[Collected data]
-- ==== Sys2Proof/Machine/Step.lean ====
section
/-! DEFINITION. One step of the module, and placing one instruction where the next step fetches it. -/

namespace Sys2Proof.Machine

/-- One step: the move that comes next. [DESIGN CHOICE: log entry 9] -/
def step (s : State) : Host.Outcome State Fault Refusal := s.turn

/-- The module with one instruction, its bits numbered as the opcode table numbers them, where the next step issues it. [DESIGN CHOICE: log entry 12] -/
def State.withFetchWord (s : State) (nbits w : Nat) : State := s.placeWord (w % 2 ^ nbits)

end Sys2Proof.Machine
end

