/-- After reset nobody owns the module and the EPOCH is 0, no handover is under way, no context and no plot exists, the power cap is
3,000 W, the budgets are the defaults of Table 14-9, the error counters and the memory-error log are empty, and no byte of
device memory is listed. MODULE_RESET leaves the same from any state. The unowned state, the cap and the defaults are the spec's; device
memory reading as zero where nothing was written is the model's choice (log 1). -/
def Obligations.ResetState : Prop :=
  let fresh := fun (s : State) => s.mgmt.owner = none ∧ s.mgmt.epoch = 0#8 ∧ s.mgmt.moving = none ∧ s.ctxs = [] ∧ s.plots = [] ∧
    s.launches = [] ∧ s.trellises = [] ∧ s.views = [] ∧ s.mgmt.cap = 3000 ∧ s.budgets.toList.map (fun b => (b.limit, b.nextLimit)) =
      [256000, 100000, 256, 65536, 1000, 320].map (fun n => (n, n)) ∧
    s.mgmt.merrCount = 0#32 ∧ s.mgmt.merr = [] ∧ (∀ pa, cellGet s.mem.dev pa = 0#8)
  fresh State.reset ∧ State.reset.sound ∧ ∀ s, Memory.wf s.mem.host = true → ∃ t, exec .moduleReset s = .next t ∧ fresh t ∧ t.sound ∧
    t.mem.host = s.mem.host

/-- Table 2-4: the strands of a new grid plot start with v0–v63 zero and tagged RAW and their flags 0, at the launch's lane entry, strand i
under the identity i, in home lane i mod 32 of row i / 32; its front thread starts with the values of the launch packet in its
s-registers, s0 zero, at the uniform entry; its barriers are uninitialised, its srFPF is 0 and its tiles have the tag F32. s0 reads as
zero always, and a write to it is discarded. The model's own reading of what the spec leaves open enters (log entry 60). -/
def Obligations.StartRegisters : Prop :=
  (∀ (l : Launch) (i : Nat),
    let p := l.plot i
    p.regs.strands.length = l.n ∧ p.regs.fpf = 0#32 ∧ (∀ b < 16, p.bars[b]? = some Barrier.reset) ∧ (∀ f, p.regs.flag .front f = false) ∧
    (∀ r : Reg, p.regs.s r = if r = 0#6 then 0#64 else l.preload.getD (r.toNat - 1) 0#64) ∧
    p.regs.front.ag.pc = l.uni ∧
    ∀ st ∈ p.regs.strands, st.sid = BitVec.ofNat 32 st.key ∧ st.row = st.key / 32 ∧ st.lane = st.key % 32 ∧ st.ag.pc = l.lane ∧
      ∀ (r : Reg) (f : BitVec 2), p.regs.v st.key r = ⟨0#32, .raw⟩ ∧ p.regs.flag (.strand st.key) f = false) ∧
  (∀ (s : State) (p : Plot) (pav bed rows n : Nat), s.plot? s.ids = none → Quiet p → (∃ y ∈ p.regs.agents, y.2.phase ≠ .exited) →
    ∃ q, (s.install p pav bed rows n).plot? s.ids = some q ∧ q.regs.body = p.regs.body ∧ ∀ k, q.tileS32At k = false) ∧
  (∀ (g : Regs) (x : DWord), g.s 0#6 = 0#64 ∧ g.setS 0#6 x = g)

/-- R321: UD raises ILLEGAL always, with the word in srTVAL; delivered, the trap leaves the word in the agent's srTVAL and class 2 in its
srTCAUSE. -/
def Obligations.UdRaisesIllegal : Prop :=
  ∀ (s : State) (x : Issue) (w : Who) (p : Plot), Issues s .ud x w p →
    exec .ud s = .next (s.traps x w .illegal 10 (x.word.setWidth 64)) ∧
    ∀ (g : Regs) (entry : Word) (a : Agent), g.agent? w = some a →
      ∃ b, (g.takeTrap w ⟨.illegal, 10, x.word.setWidth 64, x.pc, false⟩ entry).agent? w = some b ∧
        b.tval = x.word.setWidth 64 ∧ b.tcause.toNat % 16 = 2

/-- R95: FCLASS writes the mask of the class of its operand, tagged Z32, and sets no flag. Of the ten bits exactly the one of the class is
set: by the sign, the exponent field and the fraction field of the operand. -/
def Obligations.FloatClasses : Prop :=
  (∀ (s : State) (x : Issue) (k : Nat) (p : Plot) (d a : Reg), Issues s (.fclass d a) x (.strand k) p →
    tagsOk fpAccepts p.regs (.strand k) [a] →
    exec (.fclass d a) s = .next (s.wrote x (.strand k) p (fun g => g.setV k d ⟨fclassMask (p.regs.v k a).val, .z32⟩))) ∧
  (∀ v : Word,
    let neg := v.msb
    let e := v.toNat / 2 ^ 23 % 256
    let f := v.toNat % 2 ^ 23
    let bit :=
      if e = 255 then (if f = 0 then (if neg then 0 else 7) else if v.getLsbD 22 then 9 else 8)
      else if e = 0 then (if f = 0 then (if neg then 3 else 4) else if neg then 2 else 5)
      else if neg then 1 else 6
    bit < 10 ∧ ∀ j < 32, (fclassMask v).getLsbD j = decide (j = bit))

/-- R99: FCMP takes sources tagged RAW or F32, raises FORMAT at the first of another tag, and writes the flag by Table 4-13. The order of
two values that are no NaN is that of their magnitudes' codes with their signs, so that −0 and +0 are equal. A NaN has a magnitude above
that of infinity, and is signalling where bit 22 is 0. Function codes from 8 up do not decode. -/
def Obligations.FloatCompares : Prop :=
  (∀ (s : State) (x : Issue) (k : Nat) (p : Plot) (f : BitVec 2) (c : FCond) (a b : Reg), Issues s (.fcmp f c a b) x (.strand k) p →
    let ok := fun (r : Reg) => (p.regs.v k r).tag = .raw ∨ (p.regs.v k r).tag = .f32
    let y := fcond c (p.regs.v k a).val (p.regs.v k b).val
    let bad := fun (r : Reg) => exec (.fcmp f c a b) s =
      .next (s.traps x (.strand k) .format 0 (BitVec.ofNat 64 (r.toNat + 256 * Tag.code (p.regs.v k r).tag)))
    (ok a → ok b → p.arithEnables &&& y.2 = 0#5 →
      exec (.fcmp f c a b) s = .next (s.wrote x (.strand k) p (fun g => (g.setFlag (.strand k) f y.1).orFpf y.2))) ∧
    (ok a → ok b → p.arithEnables &&& y.2 ≠ 0#5 →
      exec (.fcmp f c a b) s = .next (s.traps x (.strand k) .arith 0 (y.2.setWidth 64))) ∧
    (¬ok a → bad a) ∧ (ok a → ¬ok b → bad b)) ∧
  (∀ (c : FCond) (u v : Word),
    let mag := fun (w : Word) => w.toNat % 2 ^ 31
    let key := fun (w : Word) => if w.msb then -((mag w : Nat) : Int) else ((mag w : Nat) : Int)
    let nan := 0x7F800000 < mag u ∨ 0x7F800000 < mag v
    let snan := (0x7F800000 < mag u ∧ u.getLsbD 22 = false) ∨ (0x7F800000 < mag v ∧ v.getLsbD 22 = false)
    ((fcond c u v).1 = true ↔ match c with
      | .eq => ¬nan ∧ key u = key v
      | .ne => nan ∨ key u ≠ key v
      | .lt => ¬nan ∧ key u < key v
      | .le => ¬nan ∧ key u ≤ key v
      | .gt => ¬nan ∧ key v < key u
      | .ge => ¬nan ∧ key v ≤ key u
      | .un => nan
      | .ord => ¬nan) ∧
    ((c = .lt ∨ c = .le ∨ c = .gt ∨ c = .ge) → ((fcond c u v).2 = 0x10#5 ↔ nan) ∧ ((fcond c u v).2 = 0#5 ↔ ¬nan)) ∧
    ((c = .eq ∨ c = .ne ∨ c = .un ∨ c = .ord) → ((fcond c u v).2 = 0x10#5 ↔ snan) ∧ ((fcond c u v).2 = 0#5 ↔ ¬snan))) ∧
  (∀ w : Word, majOf w = 0x11#6 → 8 ≤ (fnOf w).toNat → ∀ i, decodeWord w none ≠ .ok i)

/-- R134: TADD may name one tile more than once. Each element of the result is the sum of the elements that stood before the operation
at its place in the two source tiles, whichever of the three is which: TADD t0, t0, t0 doubles t0. -/
def Obligations.TileAddsReadFirst : Prop :=
  ∀ (s : State) (p : Plot) (d a b n : Nat) (s32 : Bool) (f : BitVec 5), p.pav < 320 → (s.tile p a).bad = [] → (s.tile p b).bad = [] →
    ∀ k < 4096,
      let x := (s.tile p a).dense.getD k 0#32
      let y := (s.tile p b).dense.getD k 0#32
      (((s.runTile p ⟨n, .tadd d a b s32, 0, f⟩).1.tile p d).dense)[k]? = some (if s32 then x + y else (fadd .rne x y).1)

/-- R420: the doorbell of queue q of context c is the register at BAR0 offset 0x10000 + 128 c + 8 q. The host's write to it is the
doorbell of R343; a read returns the last write index written; for a context or queue that is not enabled a doorbell is discarded. -/
def Obligations.DoorbellRegisters : Prop :=
  (∀ (s : State) (c q : Nat) (v : Word), c < 64 → q < 16 →
    exec (.registerWrite .host (0x10000 + 128 * c + 8 * q) v) s = exec (.doorbell c q v) s ∧
    (∀ x, s.queue? c q = some x → s.readReg (0x10000 + 128 * c + 8 * q) = x.wr) ∧
    (∀ x, s.queue? c q = some x → x.en = true →
      ∃ t, exec (.doorbell c q v) s = .next t ∧ t.readReg (0x10000 + 128 * c + 8 * q) = v) ∧
    ((s.queue? c q = none ∨ ∃ x, s.queue? c q = some x ∧ x.en = false) → exec (.doorbell c q v) s = .next s)) ∧
  (∀ (s : State) (v : Word), exec (.registerWrite .host 0x10298 v) s = exec (.doorbell 5 3 v) s)

/-- The frame of the words of majors 0x01 to 0x14 but XLN, and of NOP, out of handler mode: each changes its destination registers or its
flag, the floating-point words OR flags into srFPF, and nothing else of the plot's registers and flags, of the plot, of memory or of the
machine changes, whether the word retires or traps. -/
def Obligations.RegisterWordsFrame : Prop :=
  ∀ (s t : State) (i : Instr) (x : Issue) (w : Who) (p : Plot) (d a b c : Reg) (r : Rm) (f : BitVec 2) (k14 : BitVec 14) (k6 : BitVec 6)
    (k20 : BitVec 20) (k11 : BitVec 11) (l : Word) (ic : ICond) (fc : FCond) (tg : Tag) (cr : CvtRnd) (sf : Bool),
    Issues s i x w p → Quiet p → p.regs.plain w → exec i s = .next t →
    (i ∈ [Instr.add d a b, .sub d a b, .mul d a b, .mulhs d a b, .mulhz d a b, .andR d a b, .orR d a b, .xorR d a b, .andn d a b,
        .shl d a b, .shr d a b, .sra d a b, .rol d a b, .mins d a b, .maxs d a b, .minz d a b, .maxz d a b, .absd d a b, .popc d a,
        .clz d a, .brev d a, .addsat d a b, .subsat d a b, .bfx d a b, .bfi d a b, .selF0 d a b, .selF1 d a b, .selF2 d a b, .selF3 d a b,
        .addi d a k14, .andi d a k14, .ori d a k14, .xori d a k14, .shfiShl d a k6, .shfiShr d a k6, .shfiSra d a k6, .shfiRol d a k6,
        .movh d k20, .movw d l, .tagset d a tg, .tagget d a] → Frames s t x p w [d] [] false) ∧
    (i ∈ [Instr.icmp f ic a b, .icmpi f ic a k11] → Frames s t x p w [] [f] false) ∧
    (i ∈ [Instr.tagchk a tg, .nop] → Frames s t x p w [] [] false) ∧
    (i ∈ [Instr.fadd d a b r, .fsub d a b r, .fmul d a b r, .fmin d a b, .fmax d a b, .fminn d a b, .fmaxn d a b, .fabs d a, .fneg d a,
        .fcpys d a b, .fsqrt d a r, .frcp d a r, .frsq d a r, .fexp2 d a r, .flog2 d a r, .fclass d a, .fma d a b c r, .fms d a b c r,
        .fnma d a b c r] → Frames s t x p w [d] [] true) ∧
    (i ∈ [Instr.faddX2 d a b r, .fmulX2 d a b r, .fmaX2 d a b c r, .faddP2 d a b r, .fmulP2 d a b r, .fmaP2 d a b c r] →
      Frames s t x p w [d, regPlus d 1] [] true) ∧
    (i = .fcmp f fc a b → Frames s t x p w [] [f] true) ∧
    (i = .cvt d a b tg cr sf → Frames s t x p w ((List.range 8).map (regPlus d)) [] true)

/-- What reading and writing storage does to each byte, in a sound state. A write to a space other than device memory changes the bytes it
covers and no other byte of any space. A write to device memory at grove scope or wider, of a pavilion with no queued writes, and one of a
strand's private bytes, which pass the L1 by, change the bytes they cover at the L2; one at a nearer scope changes no byte of memory, and
joins the pavilion's queue. A read changes no byte. The model's own reading of what the spec leaves open enters (log entry 44). -/
def Obligations.BytesReadAndWritten : Prop :=
  ∀ (s : State) (pav : Nat) (l : Loc) (sc : Scope), s.sound →
    (∀ data, l.space = .host ∨ l.space = .spad ∨ l.space = .csp → let t := s.writeAt pav l data sc
      ({ t with mem := s.mem } : State) = s ∧ ∀ sp a, cellGet (t.mem.cells sp) a =
        if sp = l.space ∧ l.addr ≤ a ∧ a < l.addr + data.length then data.getD (a - l.addr) 0#8 else cellGet (s.mem.cells sp) a) ∧
    (∀ data, l.space = .dev → nearScope sc = true → let t := s.writeAt pav l data sc
      ({ t with pavs := s.pavs } : State) = s ∧ (pav < 320 → (t.pav pav).wtq = (s.pav pav).wtq ++ [⟨l.addr, data⟩])) ∧
    (∀ data, (l.space = .dev ∧ nearScope sc = false ∧ (s.pav pav).wtq = []) ∨ l.space = .path → l.addr + data.length ≤ 2 ^ 50 →
      let t := s.writeAt pav l data sc
      ({ t with mem := s.mem, pavs := s.pavs } : State) = s ∧ (∀ sp, sp ≠ .dev → t.mem.cells sp = s.mem.cells sp) ∧
      ∀ a, a < 2 ^ 50 → t.l2Byte a = if l.addr ≤ a ∧ a < l.addr + data.length then data.getD (a - l.addr) 0#8 else s.l2Byte a) ∧
    (∀ n, l.space = .host ∨ l.space = .spad ∨ l.space = .csp → s.readAt pav l n sc = (s, cellsGet (s.mem.cells l.space) l.addr n)) ∧
    (∀ n, (l.space = .dev ∧ (nearScope sc = true ∨ (s.pav pav).wtq = [])) ∨ l.space = .path → let t := (s.readAt pav l n sc).1
      ({ t with mem := s.mem, pavs := s.pavs } : State) = s ∧ (∀ sp, t.mem.cells sp = s.mem.cells sp) ∧ (∀ a, t.l2Byte a = s.l2Byte a) ∧
      (nearScope sc = false ∨ l.space = .path → (s.readAt pav l n sc).2 = byteRun s.l2Byte l.addr n))
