-- ==== Sys2Proof/Laws/Encoding.lean ====
section
/-! SUPPORT. The fields of a word that the encoder has built, read back, and the decoder on the bytes of one word
(02_clauses_encoding.md R45, R46). -/

namespace Sys2Proof

@[simp] theorem fmtA_maj (m : BitVec 6) (d : BitVec 6) (a : BitVec 6) (b : BitVec 6) (f : BitVec 8) : majOf (fmtA m d a b f) = m := by
  apply BitVec.eq_of_getLsbD_eq; intro i hi
  simp only [majOf, fmtA, BitVec.getLsbD_extractLsb', BitVec.getLsbD_append]
  split_ifs <;> first | omega | simp [*, show 26 + i - 8 - 6 - 6 - 6 = i by omega]

@[simp] theorem fmtA_d (m : BitVec 6) (d : BitVec 6) (a : BitVec 6) (b : BitVec 6) (f : BitVec 8) : dOf (fmtA m d a b f) = d := by
  apply BitVec.eq_of_getLsbD_eq; intro i hi
  simp only [dOf, fmtA, BitVec.getLsbD_extractLsb', BitVec.getLsbD_append]
  split_ifs <;> first | omega | simp [*, show 20 + i - 8 - 6 - 6 = i by omega]

@[simp] theorem fmtA_a (m : BitVec 6) (d : BitVec 6) (a : BitVec 6) (b : BitVec 6) (f : BitVec 8) : aOf (fmtA m d a b f) = a := by
  apply BitVec.eq_of_getLsbD_eq; intro i hi
  simp only [aOf, fmtA, BitVec.getLsbD_extractLsb', BitVec.getLsbD_append]
  split_ifs <;> first | omega | simp [*, show 14 + i - 8 - 6 = i by omega]

@[simp] theorem fmtA_b (m : BitVec 6) (d : BitVec 6) (a : BitVec 6) (b : BitVec 6) (f : BitVec 8) : bOf (fmtA m d a b f) = b := by
  apply BitVec.eq_of_getLsbD_eq; intro i hi
  simp only [bOf, fmtA, BitVec.getLsbD_extractLsb', BitVec.getLsbD_append]
  split_ifs <;> first | omega | simp [*, show 8 + i - 8 = i by omega]

@[simp] theorem fmtA_fn (m : BitVec 6) (d : BitVec 6) (a : BitVec 6) (b : BitVec 6) (f : BitVec 8) : fnOf (fmtA m d a b f) = f := by
  apply BitVec.eq_of_getLsbD_eq; intro i hi
  simp only [fnOf, fmtA, BitVec.getLsbD_extractLsb', BitVec.getLsbD_append]
  split_ifs <;> first | omega | simp [*]

@[simp] theorem fmtI_maj (m : BitVec 6) (d : BitVec 6) (a : BitVec 6) (n : BitVec 14) : majOf (fmtI m d a n) = m := by
  apply BitVec.eq_of_getLsbD_eq; intro i hi
  simp only [majOf, fmtI, BitVec.getLsbD_extractLsb', BitVec.getLsbD_append]
  split_ifs <;> first | omega | simp [*, show 26 + i - 14 - 6 - 6 = i by omega]

@[simp] theorem fmtI_d (m : BitVec 6) (d : BitVec 6) (a : BitVec 6) (n : BitVec 14) : dOf (fmtI m d a n) = d := by
  apply BitVec.eq_of_getLsbD_eq; intro i hi
  simp only [dOf, fmtI, BitVec.getLsbD_extractLsb', BitVec.getLsbD_append]
  split_ifs <;> first | omega | simp [*, show 20 + i - 14 - 6 = i by omega]

@[simp] theorem fmtI_a (m : BitVec 6) (d : BitVec 6) (a : BitVec 6) (n : BitVec 14) : aOf (fmtI m d a n) = a := by
  apply BitVec.eq_of_getLsbD_eq; intro i hi
  simp only [aOf, fmtI, BitVec.getLsbD_extractLsb', BitVec.getLsbD_append]
  split_ifs <;> first | omega | simp [*, show 14 + i - 14 = i by omega]

@[simp] theorem fmtI_imm (m : BitVec 6) (d : BitVec 6) (a : BitVec 6) (n : BitVec 14) : immOf (fmtI m d a n) = n := by
  apply BitVec.eq_of_getLsbD_eq; intro i hi
  simp only [immOf, fmtI, BitVec.getLsbD_extractLsb', BitVec.getLsbD_append]
  split_ifs <;> first | omega | simp [*]

@[simp] theorem fmtW_maj (m : BitVec 6) (d : BitVec 6) (n : BitVec 20) : majOf (fmtW m d n) = m := by
  apply BitVec.eq_of_getLsbD_eq; intro i hi
  simp only [majOf, fmtW, BitVec.getLsbD_extractLsb', BitVec.getLsbD_append]
  split_ifs <;> first | omega | simp [*, show 26 + i - 20 - 6 = i by omega]

@[simp] theorem fmtW_d (m : BitVec 6) (d : BitVec 6) (n : BitVec 20) : dOf (fmtW m d n) = d := by
  apply BitVec.eq_of_getLsbD_eq; intro i hi
  simp only [dOf, fmtW, BitVec.getLsbD_extractLsb', BitVec.getLsbD_append]
  split_ifs <;> first | omega | simp [*, show 20 + i - 20 = i by omega]

@[simp] theorem fmtW_imm (m : BitVec 6) (d : BitVec 6) (n : BitVec 20) : (fmtW m d n).extractLsb' 0 20 = n := by
  apply BitVec.eq_of_getLsbD_eq; intro i hi
  simp only [fmtW, BitVec.getLsbD_extractLsb', BitVec.getLsbD_append]
  split_ifs <;> first | omega | simp [*]

@[simp] theorem fmtM_maj (m : BitVec 6) (d : BitVec 6) (a : BitVec 6) (z : BitVec 2) (w : BitVec 3) (s : BitVec 3) (o : BitVec 6) : majOf (fmtM m d a z w s o) = m := by
  apply BitVec.eq_of_getLsbD_eq; intro i hi
  simp only [majOf, fmtM, BitVec.getLsbD_extractLsb', BitVec.getLsbD_append]
  split_ifs <;> first | omega | simp [*, show 26 + i - 6 - 3 - 3 - 2 - 6 - 6 = i by omega]

@[simp] theorem fmtM_d (m : BitVec 6) (d : BitVec 6) (a : BitVec 6) (z : BitVec 2) (w : BitVec 3) (s : BitVec 3) (o : BitVec 6) : dOf (fmtM m d a z w s o) = d := by
  apply BitVec.eq_of_getLsbD_eq; intro i hi
  simp only [dOf, fmtM, BitVec.getLsbD_extractLsb', BitVec.getLsbD_append]
  split_ifs <;> first | omega | simp [*, show 20 + i - 6 - 3 - 3 - 2 - 6 = i by omega]

@[simp] theorem fmtM_a (m : BitVec 6) (d : BitVec 6) (a : BitVec 6) (z : BitVec 2) (w : BitVec 3) (s : BitVec 3) (o : BitVec 6) : aOf (fmtM m d a z w s o) = a := by
  apply BitVec.eq_of_getLsbD_eq; intro i hi
  simp only [aOf, fmtM, BitVec.getLsbD_extractLsb', BitVec.getLsbD_append]
  split_ifs <;> first | omega | simp [*, show 14 + i - 6 - 3 - 3 - 2 = i by omega]

@[simp] theorem fmtM_z (m : BitVec 6) (d : BitVec 6) (a : BitVec 6) (z : BitVec 2) (w : BitVec 3) (s : BitVec 3) (o : BitVec 6) : (fmtM m d a z w s o).extractLsb' 12 2 = z := by
  apply BitVec.eq_of_getLsbD_eq; intro i hi
  simp only [fmtM, BitVec.getLsbD_extractLsb', BitVec.getLsbD_append]
  split_ifs <;> first | omega | simp [*, show 12 + i - 6 - 3 - 3 = i by omega]

@[simp] theorem fmtM_w (m : BitVec 6) (d : BitVec 6) (a : BitVec 6) (z : BitVec 2) (w : BitVec 3) (s : BitVec 3) (o : BitVec 6) : (fmtM m d a z w s o).extractLsb' 9 3 = w := by
  apply BitVec.eq_of_getLsbD_eq; intro i hi
  simp only [fmtM, BitVec.getLsbD_extractLsb', BitVec.getLsbD_append]
  split_ifs <;> first | omega | simp [*, show 9 + i - 6 - 3 = i by omega]

@[simp] theorem fmtM_s (m : BitVec 6) (d : BitVec 6) (a : BitVec 6) (z : BitVec 2) (w : BitVec 3) (s : BitVec 3) (o : BitVec 6) : (fmtM m d a z w s o).extractLsb' 6 3 = s := by
  apply BitVec.eq_of_getLsbD_eq; intro i hi
  simp only [fmtM, BitVec.getLsbD_extractLsb', BitVec.getLsbD_append]
  split_ifs <;> first | omega | simp [*, show 6 + i - 6 = i by omega]

@[simp] theorem fmtM_o (m : BitVec 6) (d : BitVec 6) (a : BitVec 6) (z : BitVec 2) (w : BitVec 3) (s : BitVec 3) (o : BitVec 6) : (fmtM m d a z w s o).extractLsb' 0 6 = o := by
  apply BitVec.eq_of_getLsbD_eq; intro i hi
  simp only [fmtM, BitVec.getLsbD_extractLsb', BitVec.getLsbD_append]
  split_ifs <;> first | omega | simp [*]

@[simp] theorem fmtT_maj (m : BitVec 6) (p : BitVec 4) (q : BitVec 4) (r : BitVec 4) (t : BitVec 4) : majOf (fmtT m p q r t) = m := by
  apply BitVec.eq_of_getLsbD_eq; intro i hi
  simp only [majOf, fmtT, BitVec.getLsbD_extractLsb', BitVec.getLsbD_append]
  split_ifs <;> first | omega | simp [*, show 26 + i - 10 - 4 - 4 - 4 - 4 = i by omega]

◆ EXERCISE BRIEF: Would you copy, unchanged, the stretch of the records above that begins at the line containing "b f) = d := by" and ends at the line containing "show 20 + i - 8", and only that?

◆ OUTPUT BELOW:
@[simp] theorem fmtA_d (m : BitVec 6) (d : BitVec 6) (a : BitVec 6) (b : BitVec 6) (f : BitVec 8) : dOf (fmtA m d a b f) = d := by
  apply BitVec.eq_of_getLsbD_eq; intro i hi
  simp only [dOf, fmtA, BitVec.getLsbD_extractLsb', BitVec.getLsbD_append]
  split_ifs <;> first | omega | simp [*, show 20 + i - 8 - 6 - 6 = i by omega]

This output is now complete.